Only some lines are wanted. Transcribe, exactly, the lines below from the line with "def State.homePage (s" up to and including the line with "decide (0x004 ≤".

## Supplied information
☆ ☆ ☆

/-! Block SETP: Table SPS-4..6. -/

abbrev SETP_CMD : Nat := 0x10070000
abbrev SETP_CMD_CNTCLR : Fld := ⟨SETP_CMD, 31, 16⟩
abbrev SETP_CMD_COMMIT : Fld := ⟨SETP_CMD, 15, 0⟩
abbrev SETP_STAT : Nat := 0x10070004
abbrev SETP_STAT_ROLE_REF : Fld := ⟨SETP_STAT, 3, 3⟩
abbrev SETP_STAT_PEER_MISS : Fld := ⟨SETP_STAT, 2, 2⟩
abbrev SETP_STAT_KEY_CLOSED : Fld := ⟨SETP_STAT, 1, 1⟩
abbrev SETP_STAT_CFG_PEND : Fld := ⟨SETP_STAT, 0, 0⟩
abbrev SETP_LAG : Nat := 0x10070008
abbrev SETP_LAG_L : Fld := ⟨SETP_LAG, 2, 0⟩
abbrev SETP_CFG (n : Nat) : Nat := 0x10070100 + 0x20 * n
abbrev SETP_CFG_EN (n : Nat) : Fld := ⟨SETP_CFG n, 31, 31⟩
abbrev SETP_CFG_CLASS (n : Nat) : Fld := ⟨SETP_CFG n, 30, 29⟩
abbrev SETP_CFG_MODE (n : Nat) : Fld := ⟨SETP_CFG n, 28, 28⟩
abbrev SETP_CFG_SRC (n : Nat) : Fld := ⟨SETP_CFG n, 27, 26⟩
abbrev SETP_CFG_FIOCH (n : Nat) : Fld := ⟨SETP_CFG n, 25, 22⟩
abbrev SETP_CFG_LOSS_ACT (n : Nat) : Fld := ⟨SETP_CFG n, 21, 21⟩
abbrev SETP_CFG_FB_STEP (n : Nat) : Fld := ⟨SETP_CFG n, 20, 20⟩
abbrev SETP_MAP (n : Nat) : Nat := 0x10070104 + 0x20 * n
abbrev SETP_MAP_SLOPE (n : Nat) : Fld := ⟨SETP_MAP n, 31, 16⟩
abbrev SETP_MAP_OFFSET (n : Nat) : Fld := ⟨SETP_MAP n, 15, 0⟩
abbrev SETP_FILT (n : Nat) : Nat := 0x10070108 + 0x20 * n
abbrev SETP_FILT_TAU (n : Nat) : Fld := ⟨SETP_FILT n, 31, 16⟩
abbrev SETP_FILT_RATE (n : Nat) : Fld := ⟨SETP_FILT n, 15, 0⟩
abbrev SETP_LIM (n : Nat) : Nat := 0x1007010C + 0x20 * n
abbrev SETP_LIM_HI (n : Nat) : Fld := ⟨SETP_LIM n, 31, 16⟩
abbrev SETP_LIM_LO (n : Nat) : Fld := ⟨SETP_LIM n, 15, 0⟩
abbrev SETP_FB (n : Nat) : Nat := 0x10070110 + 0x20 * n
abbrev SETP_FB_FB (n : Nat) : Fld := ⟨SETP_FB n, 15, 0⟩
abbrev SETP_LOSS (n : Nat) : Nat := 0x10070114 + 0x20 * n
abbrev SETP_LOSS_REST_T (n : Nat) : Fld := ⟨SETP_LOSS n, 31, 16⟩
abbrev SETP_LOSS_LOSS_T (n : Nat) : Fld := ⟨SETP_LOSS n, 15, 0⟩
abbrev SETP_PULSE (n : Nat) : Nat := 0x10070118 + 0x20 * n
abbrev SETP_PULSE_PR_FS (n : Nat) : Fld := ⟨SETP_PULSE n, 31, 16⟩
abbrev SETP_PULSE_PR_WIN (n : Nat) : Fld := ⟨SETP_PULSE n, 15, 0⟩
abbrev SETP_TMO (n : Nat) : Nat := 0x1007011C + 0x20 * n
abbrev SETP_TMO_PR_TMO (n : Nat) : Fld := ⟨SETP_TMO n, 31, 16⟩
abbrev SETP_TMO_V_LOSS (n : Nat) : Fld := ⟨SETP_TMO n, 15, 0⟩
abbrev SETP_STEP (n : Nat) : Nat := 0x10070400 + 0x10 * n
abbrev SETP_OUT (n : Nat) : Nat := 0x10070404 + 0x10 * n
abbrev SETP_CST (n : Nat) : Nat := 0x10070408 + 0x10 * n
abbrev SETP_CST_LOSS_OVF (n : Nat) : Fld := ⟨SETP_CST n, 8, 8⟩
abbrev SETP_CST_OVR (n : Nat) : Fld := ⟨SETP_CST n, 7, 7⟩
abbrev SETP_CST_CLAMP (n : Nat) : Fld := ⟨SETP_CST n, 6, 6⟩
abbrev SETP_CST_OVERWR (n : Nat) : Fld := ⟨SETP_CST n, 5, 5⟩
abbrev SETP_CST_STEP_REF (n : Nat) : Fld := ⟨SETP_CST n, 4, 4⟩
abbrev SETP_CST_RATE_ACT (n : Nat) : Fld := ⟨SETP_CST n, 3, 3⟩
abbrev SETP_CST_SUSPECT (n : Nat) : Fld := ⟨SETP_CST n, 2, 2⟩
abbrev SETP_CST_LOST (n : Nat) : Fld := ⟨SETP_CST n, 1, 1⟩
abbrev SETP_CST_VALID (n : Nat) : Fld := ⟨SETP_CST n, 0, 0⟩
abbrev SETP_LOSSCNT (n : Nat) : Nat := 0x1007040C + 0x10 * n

☆ ☆ ☆

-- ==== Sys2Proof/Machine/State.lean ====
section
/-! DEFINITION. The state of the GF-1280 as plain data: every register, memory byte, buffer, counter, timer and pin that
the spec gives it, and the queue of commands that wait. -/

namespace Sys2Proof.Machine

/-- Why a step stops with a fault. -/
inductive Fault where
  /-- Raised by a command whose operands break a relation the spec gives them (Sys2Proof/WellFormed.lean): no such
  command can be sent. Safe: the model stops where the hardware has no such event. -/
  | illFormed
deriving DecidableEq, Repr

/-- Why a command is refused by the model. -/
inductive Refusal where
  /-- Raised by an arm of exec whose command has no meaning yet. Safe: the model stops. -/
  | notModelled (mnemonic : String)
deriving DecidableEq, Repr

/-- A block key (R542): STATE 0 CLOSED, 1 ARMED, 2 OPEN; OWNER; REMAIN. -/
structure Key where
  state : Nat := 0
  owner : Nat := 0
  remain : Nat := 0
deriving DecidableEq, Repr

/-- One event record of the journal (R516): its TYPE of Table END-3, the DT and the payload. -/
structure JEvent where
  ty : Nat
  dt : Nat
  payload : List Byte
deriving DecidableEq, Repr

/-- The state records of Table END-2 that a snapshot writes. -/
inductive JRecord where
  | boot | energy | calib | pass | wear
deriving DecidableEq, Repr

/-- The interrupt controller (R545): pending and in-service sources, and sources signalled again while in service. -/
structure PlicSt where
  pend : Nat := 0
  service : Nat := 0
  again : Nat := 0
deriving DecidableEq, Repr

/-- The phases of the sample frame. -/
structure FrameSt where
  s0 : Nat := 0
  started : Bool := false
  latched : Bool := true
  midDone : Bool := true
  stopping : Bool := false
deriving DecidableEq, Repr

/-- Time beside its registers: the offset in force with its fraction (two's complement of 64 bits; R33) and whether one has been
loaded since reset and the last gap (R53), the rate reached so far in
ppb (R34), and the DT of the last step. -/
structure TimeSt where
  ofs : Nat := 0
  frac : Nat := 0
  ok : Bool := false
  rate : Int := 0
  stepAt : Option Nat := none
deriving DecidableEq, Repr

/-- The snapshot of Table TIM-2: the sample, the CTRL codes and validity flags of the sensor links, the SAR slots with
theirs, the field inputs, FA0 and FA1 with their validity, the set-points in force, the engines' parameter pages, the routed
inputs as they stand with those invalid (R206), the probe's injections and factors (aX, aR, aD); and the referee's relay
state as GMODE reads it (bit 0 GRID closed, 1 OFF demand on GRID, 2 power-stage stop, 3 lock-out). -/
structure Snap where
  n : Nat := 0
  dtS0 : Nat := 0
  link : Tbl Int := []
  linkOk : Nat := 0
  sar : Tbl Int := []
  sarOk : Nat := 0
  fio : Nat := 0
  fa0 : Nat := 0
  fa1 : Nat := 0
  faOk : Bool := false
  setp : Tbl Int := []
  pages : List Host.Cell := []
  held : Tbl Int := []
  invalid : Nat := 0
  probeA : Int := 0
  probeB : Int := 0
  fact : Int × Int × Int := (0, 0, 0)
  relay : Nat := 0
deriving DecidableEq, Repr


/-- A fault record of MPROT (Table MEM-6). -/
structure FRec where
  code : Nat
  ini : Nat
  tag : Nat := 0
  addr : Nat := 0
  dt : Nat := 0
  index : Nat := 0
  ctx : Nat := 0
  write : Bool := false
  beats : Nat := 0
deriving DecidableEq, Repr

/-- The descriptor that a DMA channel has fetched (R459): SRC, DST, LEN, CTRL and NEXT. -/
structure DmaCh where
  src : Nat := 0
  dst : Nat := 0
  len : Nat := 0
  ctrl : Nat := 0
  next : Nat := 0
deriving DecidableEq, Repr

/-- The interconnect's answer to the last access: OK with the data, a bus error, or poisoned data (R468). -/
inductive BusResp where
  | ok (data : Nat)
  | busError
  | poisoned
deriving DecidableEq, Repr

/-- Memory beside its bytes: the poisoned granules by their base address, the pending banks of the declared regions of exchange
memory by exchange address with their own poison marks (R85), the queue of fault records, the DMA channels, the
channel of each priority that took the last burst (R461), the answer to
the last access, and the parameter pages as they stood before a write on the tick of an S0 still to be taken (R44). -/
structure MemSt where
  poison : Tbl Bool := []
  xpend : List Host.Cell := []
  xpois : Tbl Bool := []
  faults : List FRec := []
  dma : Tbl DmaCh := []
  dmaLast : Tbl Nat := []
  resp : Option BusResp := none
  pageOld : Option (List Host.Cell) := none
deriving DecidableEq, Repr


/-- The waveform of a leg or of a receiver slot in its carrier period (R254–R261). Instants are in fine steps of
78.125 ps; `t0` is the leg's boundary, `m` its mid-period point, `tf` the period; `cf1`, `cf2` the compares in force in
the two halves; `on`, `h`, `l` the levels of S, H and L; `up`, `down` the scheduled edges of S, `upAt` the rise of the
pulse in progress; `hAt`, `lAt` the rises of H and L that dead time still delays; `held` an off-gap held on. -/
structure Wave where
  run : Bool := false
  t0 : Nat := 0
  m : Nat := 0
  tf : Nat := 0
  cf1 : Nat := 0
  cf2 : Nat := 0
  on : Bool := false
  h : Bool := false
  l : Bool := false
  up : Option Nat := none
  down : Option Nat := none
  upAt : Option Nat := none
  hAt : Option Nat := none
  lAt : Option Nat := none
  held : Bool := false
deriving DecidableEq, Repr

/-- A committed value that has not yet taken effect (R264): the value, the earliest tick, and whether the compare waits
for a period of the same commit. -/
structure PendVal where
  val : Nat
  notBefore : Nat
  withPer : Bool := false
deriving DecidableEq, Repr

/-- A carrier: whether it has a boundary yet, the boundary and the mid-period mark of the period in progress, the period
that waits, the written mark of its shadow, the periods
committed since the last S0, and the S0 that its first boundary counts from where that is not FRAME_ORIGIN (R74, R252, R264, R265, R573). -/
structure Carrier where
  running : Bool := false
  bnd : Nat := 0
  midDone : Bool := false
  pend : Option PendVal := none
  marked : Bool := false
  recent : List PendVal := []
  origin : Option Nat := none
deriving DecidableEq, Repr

☆ ☆ ☆

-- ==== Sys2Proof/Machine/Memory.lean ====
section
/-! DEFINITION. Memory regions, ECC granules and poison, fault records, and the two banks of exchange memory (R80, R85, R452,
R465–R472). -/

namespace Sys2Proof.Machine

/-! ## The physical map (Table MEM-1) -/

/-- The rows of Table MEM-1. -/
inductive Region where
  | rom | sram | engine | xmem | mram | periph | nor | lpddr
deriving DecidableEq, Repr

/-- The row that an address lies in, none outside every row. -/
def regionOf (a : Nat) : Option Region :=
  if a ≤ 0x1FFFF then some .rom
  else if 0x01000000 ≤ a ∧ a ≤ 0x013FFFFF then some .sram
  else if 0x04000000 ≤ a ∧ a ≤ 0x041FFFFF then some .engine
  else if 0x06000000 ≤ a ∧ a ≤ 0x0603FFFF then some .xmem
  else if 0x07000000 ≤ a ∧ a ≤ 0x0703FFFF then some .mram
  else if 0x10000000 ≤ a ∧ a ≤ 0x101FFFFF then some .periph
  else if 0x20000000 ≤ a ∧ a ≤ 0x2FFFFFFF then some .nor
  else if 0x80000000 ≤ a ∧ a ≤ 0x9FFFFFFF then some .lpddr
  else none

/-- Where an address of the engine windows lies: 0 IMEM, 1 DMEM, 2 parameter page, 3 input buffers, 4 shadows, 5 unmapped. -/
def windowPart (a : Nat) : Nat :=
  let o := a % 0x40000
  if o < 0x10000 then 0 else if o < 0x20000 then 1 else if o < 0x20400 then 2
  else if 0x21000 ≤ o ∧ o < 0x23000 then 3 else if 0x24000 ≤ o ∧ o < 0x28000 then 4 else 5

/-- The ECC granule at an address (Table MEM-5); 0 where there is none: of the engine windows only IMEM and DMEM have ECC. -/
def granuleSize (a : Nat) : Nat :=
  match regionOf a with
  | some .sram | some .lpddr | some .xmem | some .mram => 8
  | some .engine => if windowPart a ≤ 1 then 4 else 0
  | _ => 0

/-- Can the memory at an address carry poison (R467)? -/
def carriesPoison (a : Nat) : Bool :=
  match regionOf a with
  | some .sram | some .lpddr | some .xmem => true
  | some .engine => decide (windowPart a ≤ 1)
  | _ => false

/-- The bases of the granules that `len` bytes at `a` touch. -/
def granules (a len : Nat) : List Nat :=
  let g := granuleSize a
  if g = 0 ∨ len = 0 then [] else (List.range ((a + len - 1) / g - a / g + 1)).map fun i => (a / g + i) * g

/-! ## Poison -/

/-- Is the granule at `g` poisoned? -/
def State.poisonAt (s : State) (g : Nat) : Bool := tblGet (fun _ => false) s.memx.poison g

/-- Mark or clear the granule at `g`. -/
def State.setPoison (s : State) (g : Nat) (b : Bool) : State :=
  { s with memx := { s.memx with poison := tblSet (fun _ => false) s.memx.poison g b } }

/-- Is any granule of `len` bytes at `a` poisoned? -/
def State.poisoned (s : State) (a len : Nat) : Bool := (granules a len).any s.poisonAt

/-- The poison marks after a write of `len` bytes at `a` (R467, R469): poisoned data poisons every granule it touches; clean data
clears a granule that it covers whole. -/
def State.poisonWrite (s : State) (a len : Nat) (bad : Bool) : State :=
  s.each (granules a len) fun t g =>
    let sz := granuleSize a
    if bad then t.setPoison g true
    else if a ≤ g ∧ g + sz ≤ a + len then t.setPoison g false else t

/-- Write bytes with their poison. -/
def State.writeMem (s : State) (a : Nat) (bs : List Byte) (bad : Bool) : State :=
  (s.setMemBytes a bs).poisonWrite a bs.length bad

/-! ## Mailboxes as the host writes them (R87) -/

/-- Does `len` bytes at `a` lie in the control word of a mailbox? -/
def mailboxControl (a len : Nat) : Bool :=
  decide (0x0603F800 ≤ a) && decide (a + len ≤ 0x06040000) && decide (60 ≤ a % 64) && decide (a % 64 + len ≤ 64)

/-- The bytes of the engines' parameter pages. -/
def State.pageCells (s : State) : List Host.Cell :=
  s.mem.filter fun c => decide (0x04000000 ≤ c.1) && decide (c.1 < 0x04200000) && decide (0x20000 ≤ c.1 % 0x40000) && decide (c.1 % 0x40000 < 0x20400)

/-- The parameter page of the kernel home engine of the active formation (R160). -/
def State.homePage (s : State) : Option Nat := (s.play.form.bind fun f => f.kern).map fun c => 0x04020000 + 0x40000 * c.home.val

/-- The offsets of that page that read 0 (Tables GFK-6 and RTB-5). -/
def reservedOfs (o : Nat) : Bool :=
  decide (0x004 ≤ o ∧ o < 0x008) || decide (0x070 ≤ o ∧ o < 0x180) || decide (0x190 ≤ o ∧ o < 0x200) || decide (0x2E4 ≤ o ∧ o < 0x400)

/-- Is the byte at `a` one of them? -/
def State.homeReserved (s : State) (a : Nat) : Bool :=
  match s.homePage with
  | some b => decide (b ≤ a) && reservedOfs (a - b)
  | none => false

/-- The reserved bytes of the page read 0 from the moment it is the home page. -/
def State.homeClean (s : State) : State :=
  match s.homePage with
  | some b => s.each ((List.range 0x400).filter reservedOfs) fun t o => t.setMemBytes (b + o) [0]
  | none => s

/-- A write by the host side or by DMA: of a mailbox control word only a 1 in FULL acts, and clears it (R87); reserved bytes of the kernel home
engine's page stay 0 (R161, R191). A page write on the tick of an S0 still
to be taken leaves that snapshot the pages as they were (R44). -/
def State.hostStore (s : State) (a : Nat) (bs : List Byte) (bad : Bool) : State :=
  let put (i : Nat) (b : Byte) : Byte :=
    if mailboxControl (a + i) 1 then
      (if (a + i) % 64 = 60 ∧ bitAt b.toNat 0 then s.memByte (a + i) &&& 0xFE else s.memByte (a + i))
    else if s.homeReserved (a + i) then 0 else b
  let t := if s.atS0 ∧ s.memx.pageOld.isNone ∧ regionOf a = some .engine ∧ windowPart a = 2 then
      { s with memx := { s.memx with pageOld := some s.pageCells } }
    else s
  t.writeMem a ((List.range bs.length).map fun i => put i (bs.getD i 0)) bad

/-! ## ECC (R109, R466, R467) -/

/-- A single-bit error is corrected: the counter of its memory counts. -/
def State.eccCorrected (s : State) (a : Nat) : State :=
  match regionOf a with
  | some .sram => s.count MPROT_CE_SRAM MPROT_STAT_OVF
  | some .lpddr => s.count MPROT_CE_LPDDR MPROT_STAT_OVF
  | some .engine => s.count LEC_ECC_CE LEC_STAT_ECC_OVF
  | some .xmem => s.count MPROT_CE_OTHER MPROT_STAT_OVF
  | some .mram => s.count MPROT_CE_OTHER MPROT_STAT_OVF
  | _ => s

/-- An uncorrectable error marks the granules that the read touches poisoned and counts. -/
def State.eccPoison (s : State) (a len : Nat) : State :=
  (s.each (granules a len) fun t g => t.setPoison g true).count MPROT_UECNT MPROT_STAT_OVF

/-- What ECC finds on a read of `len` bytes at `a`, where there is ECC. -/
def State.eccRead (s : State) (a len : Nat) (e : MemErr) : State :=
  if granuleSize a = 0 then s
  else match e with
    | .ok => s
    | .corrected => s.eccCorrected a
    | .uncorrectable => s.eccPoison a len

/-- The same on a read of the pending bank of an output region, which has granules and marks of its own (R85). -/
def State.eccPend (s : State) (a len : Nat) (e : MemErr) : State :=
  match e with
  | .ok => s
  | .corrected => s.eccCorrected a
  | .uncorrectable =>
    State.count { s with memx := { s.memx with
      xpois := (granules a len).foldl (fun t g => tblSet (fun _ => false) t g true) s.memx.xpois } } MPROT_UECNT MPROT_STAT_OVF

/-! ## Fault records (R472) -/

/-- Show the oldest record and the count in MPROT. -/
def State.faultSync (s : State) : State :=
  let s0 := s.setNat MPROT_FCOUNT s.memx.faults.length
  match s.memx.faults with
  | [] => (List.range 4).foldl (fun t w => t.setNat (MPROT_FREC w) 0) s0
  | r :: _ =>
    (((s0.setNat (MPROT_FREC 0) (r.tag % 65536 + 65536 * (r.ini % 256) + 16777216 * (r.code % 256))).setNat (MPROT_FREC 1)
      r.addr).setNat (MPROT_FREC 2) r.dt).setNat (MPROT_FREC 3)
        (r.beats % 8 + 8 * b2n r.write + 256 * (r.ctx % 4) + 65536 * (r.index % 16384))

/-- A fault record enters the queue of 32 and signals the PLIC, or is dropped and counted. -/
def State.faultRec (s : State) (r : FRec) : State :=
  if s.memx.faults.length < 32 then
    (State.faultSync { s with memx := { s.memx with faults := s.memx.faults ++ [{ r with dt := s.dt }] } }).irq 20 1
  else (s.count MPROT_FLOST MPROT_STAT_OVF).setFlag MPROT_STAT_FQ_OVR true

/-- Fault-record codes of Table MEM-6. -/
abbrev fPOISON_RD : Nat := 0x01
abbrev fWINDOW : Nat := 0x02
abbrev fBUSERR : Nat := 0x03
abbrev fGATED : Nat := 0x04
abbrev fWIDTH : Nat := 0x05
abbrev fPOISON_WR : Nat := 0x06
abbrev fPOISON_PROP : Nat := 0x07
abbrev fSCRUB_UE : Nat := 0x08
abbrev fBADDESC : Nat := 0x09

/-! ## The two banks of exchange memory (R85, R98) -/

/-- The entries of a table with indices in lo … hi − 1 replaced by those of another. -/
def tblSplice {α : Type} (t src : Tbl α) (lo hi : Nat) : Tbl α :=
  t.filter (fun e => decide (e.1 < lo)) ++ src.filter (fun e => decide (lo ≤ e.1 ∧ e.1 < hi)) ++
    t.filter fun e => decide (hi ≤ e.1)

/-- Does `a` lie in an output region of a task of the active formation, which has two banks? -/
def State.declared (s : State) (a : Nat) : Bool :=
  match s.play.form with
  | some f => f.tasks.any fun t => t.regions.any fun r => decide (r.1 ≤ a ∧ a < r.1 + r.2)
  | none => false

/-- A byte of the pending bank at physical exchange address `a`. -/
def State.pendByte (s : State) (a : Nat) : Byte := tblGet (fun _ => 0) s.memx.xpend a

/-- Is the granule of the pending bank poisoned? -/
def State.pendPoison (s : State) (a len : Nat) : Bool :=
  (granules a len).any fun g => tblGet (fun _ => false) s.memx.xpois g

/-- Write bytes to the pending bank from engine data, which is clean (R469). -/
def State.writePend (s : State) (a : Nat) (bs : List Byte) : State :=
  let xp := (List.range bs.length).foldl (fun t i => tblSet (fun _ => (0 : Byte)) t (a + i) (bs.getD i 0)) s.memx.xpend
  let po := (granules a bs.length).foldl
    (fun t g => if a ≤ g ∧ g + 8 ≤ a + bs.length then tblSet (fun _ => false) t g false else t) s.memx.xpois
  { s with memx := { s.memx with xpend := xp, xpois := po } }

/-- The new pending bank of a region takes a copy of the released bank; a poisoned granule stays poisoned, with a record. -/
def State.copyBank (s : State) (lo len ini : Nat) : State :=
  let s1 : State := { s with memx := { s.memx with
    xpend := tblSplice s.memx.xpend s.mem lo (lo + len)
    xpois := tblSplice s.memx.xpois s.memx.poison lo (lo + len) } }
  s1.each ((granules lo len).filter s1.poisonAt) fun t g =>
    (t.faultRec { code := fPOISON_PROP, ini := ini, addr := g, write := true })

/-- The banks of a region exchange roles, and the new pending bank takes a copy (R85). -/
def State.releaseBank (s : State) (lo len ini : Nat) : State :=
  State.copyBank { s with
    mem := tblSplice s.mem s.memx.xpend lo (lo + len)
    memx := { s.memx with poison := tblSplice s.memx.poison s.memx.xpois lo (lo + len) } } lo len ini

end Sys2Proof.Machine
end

☆ ☆ ☆

## Task response
def State.homePage (s : State) : Option Nat := (s.play.form.bind fun f => f.kern).map fun c => 0x04020000 + 0x40000 * c.home.val

/-- The offsets of that page that read 0 (Tables GFK-6 and RTB-5). -/
def reservedOfs (o : Nat) : Bool :=
  decide (0x004 ≤ o ∧ o < 0x008) || decide (0x070 ≤ o ∧ o < 0x180) || decide (0x190 ≤ o ∧ o < 0x200) || decide (0x2E4 ≤ o ∧ o < 0x400)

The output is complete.